Broader Implications
This message, for all its brevity, illuminates a fundamental challenge in AI-assisted software engineering: the management of long-running processes. Unlike a human engineer who might keep a terminal window open and glance at it periodically, the assistant must explicitly request status updates. This creates a coordination problem: how often should the assistant check? What constitutes "enough" progress? How does it distinguish between "still compiling" and "hung"?

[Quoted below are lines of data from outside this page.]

-- ==== Sys2Proof/Machine/Recovery.lean ====
section
/-! DEFINITION. The recovery ladder, row parity and the Detention list (08 R249 to R264). -/

namespace Sys2Proof.Machine

open Sys2Proof

/-! Row parity (R249, R251). -/

/-- The XOR of two sectors. -/
def xorBytes (x y : List Byte) : List Byte := List.zipWith (fun p q => p ^^^ q) x y

/-- A sector times a constant. -/
def scaleBytes (c : Byte) (x : List Byte) : List Byte := x.map (gfMul c)

/-- A sector of zeros. -/
def zeroSector : List Byte := List.replicate 4096 0

/-- P of data members: their XOR (R249). -/
def parityP (l : List (Nat × List Byte)) : List Byte :=
  l.foldl (fun x d => xorBytes x d.2) zeroSector

/-- Q of data members: the XOR of g^i times member i (R249). -/
def parityQ (l : List (Nat × List Byte)) : List Byte :=
  l.foldl (fun x d => xorBytes x (scaleBytes (gfG d.1) d.2)) zeroSector

/-- Rebuild the missing members of a group of k data members from the others (R251): none when more
than two are missing or the spare parity does not match. -/
def rebuild (k : Nat) (x : RebuildInputs) : Option (List (Nat × List Byte)) :=
  let data := x.present.filter fun d => decide (d.1 < k)
  let p := ((x.present.find? fun d => d.1 == k).map fun d => d.2).getD zeroSector
  let q := ((x.present.find? fun d => d.1 == k + 1).map fun d => d.2).getD zeroSector
  let miss := x.missing.filter fun i => decide (i < k)
  let noP := x.missing.contains k
  let noQ := x.missing.contains (k + 1)
  if 2 < x.missing.length then none
  else
    match miss with
    | [] =>
      let d := if noP then [(k, parityP data)] else []
      let e := if noQ then [(k + 1, parityQ data)] else []
      if (!noP && decide (parityP data ≠ p)) || (!noQ && decide (parityQ data ≠ q)) then none
      else some (d ++ e)
    | [i] =>
      if noP then
        some [(i, scaleBytes (gfInv (gfG i)) (xorBytes q (parityQ data)))]
      else
        let d := xorBytes p (parityP data)
        if noQ then some [(i, d)]
        else if parityQ ((i, d) :: data) = q then some [(i, d)] else none
    | i :: j :: _ =>
      let p' := xorBytes p (parityP data)
      let q' := xorBytes q (parityQ data)
      let di := scaleBytes (gfInv (gfG i ^^^ gfG j)) (xorBytes q' (scaleBytes (gfG j) p'))
      some [(i, di), (j, xorBytes p' di)]

/-- The group of a band slot that a physical sector belongs to, and its place in it (10 R316): a slot's groups
follow one another from its first sector. -/
def State.bandGroup (s : State) (a : Fin 4) (head : BitVec 5) (zone : BitVec 6) (track sector : Nat) :
    Option (RowGroup × Nat) :=
  s.plc.bands.findSome? fun b =>
    match b.loc with
    | none => none
    | some l =>
      let spt := max 1 (s.zone a zone.toNat).spt
      let i := (track - l.track.toNat) * spt + sector
      let k := max 1 b.geom.k
      if l.act = a && l.head = head && b.zone = zone && decide (l.track.toNat ≤ track)
          && decide (i / (k + 2) * k < b.geom.used) then
        let (p, sec) := s.advance l zone 0 (i / (k + 2) * (k + 2))
        some ({ serial := b.geom.serial + i / (k + 2), loc := p, sector := sec, zone := zone, k := k
                members := k, closed := true, parity := true, stripe := 0, pos := 0, qOp := none
                lastAt := 0 }, i % (k + 2))
      else none

/-- The closed group with parity that a physical sector belongs to, and its place in it (R249,
R250). -/
def State.groupOf (s : State) (a : Fin 4) (head : BitVec 5) (zone : BitVec 6) (track sector : Nat) :
    Option (RowGroup × Nat) :=
  let spt := max 1 (s.zone a zone.toNat).spt
  ((s.plc.groups.find? fun g =>
    g.closed && g.parity && decide (g.loc.act = a) && decide (g.loc.head = head)
      && decide (g.zone = zone)
      && decide (g.loc.track.toNat * spt + g.sector ≤ track * spt + sector)
      && decide (track * spt + sector < g.loc.track.toNat * spt + g.sector + g.k + 2)).map
    fun g => (g, track * spt + sector - (g.loc.track.toNat * spt + g.sector))).orElse
    fun _ => s.bandGroup a head zone track sector

/-! The Detention list (R260 to R264). -/

/-- Whether an entry is that of a sector. -/
def Detention.isAt (d : Detention) (a : Fin 4) (head : BitVec 5) (track : BitVec 24)
    (sector : Nat) : Bool :=
  d.act == a && d.head == head && d.track == track && d.sector == sector

/-- The list with one entry replaced. -/
def State.onDetention (a : Fin 4) (head : BitVec 5) (track : BitVec 24) (sector : Nat)
    (f : Detention → Detention) (s : State) : State :=
  s.onRecov fun r => { r with
    detention := r.detention.map fun d => if d.isAt a head track sector then f d else d }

The assistant's approach — checking after a reasonable interval, reading the tail of the output, and interpreting the crate names to determine build stage — mirrors what an experienced engineer would do. It's a pattern that appears repeatedly in the session: launch a build, check progress, diagnose issues, fix them, and relaunch. Each cycle builds a deeper understanding of the build system's quirks and failure modes.
Conclusion
Message <msg id=578> is a small but revealing moment in a larger engineering narrative. It captures the assistant's disciplined approach to monitoring complex builds, the domain knowledge required to interpret compilation output, and the assumptions that underpin every status check in a heterogeneous software stack. The Rust crate list scrolling past is not just noise — it's a progress report on one of the most critical phases in containerizing a GPU-accelerated proving system for Filecoin mainnet. In watching the wheels turn, the assistant demonstrates that even the simplest actions carry the weight of deep context and careful judgment.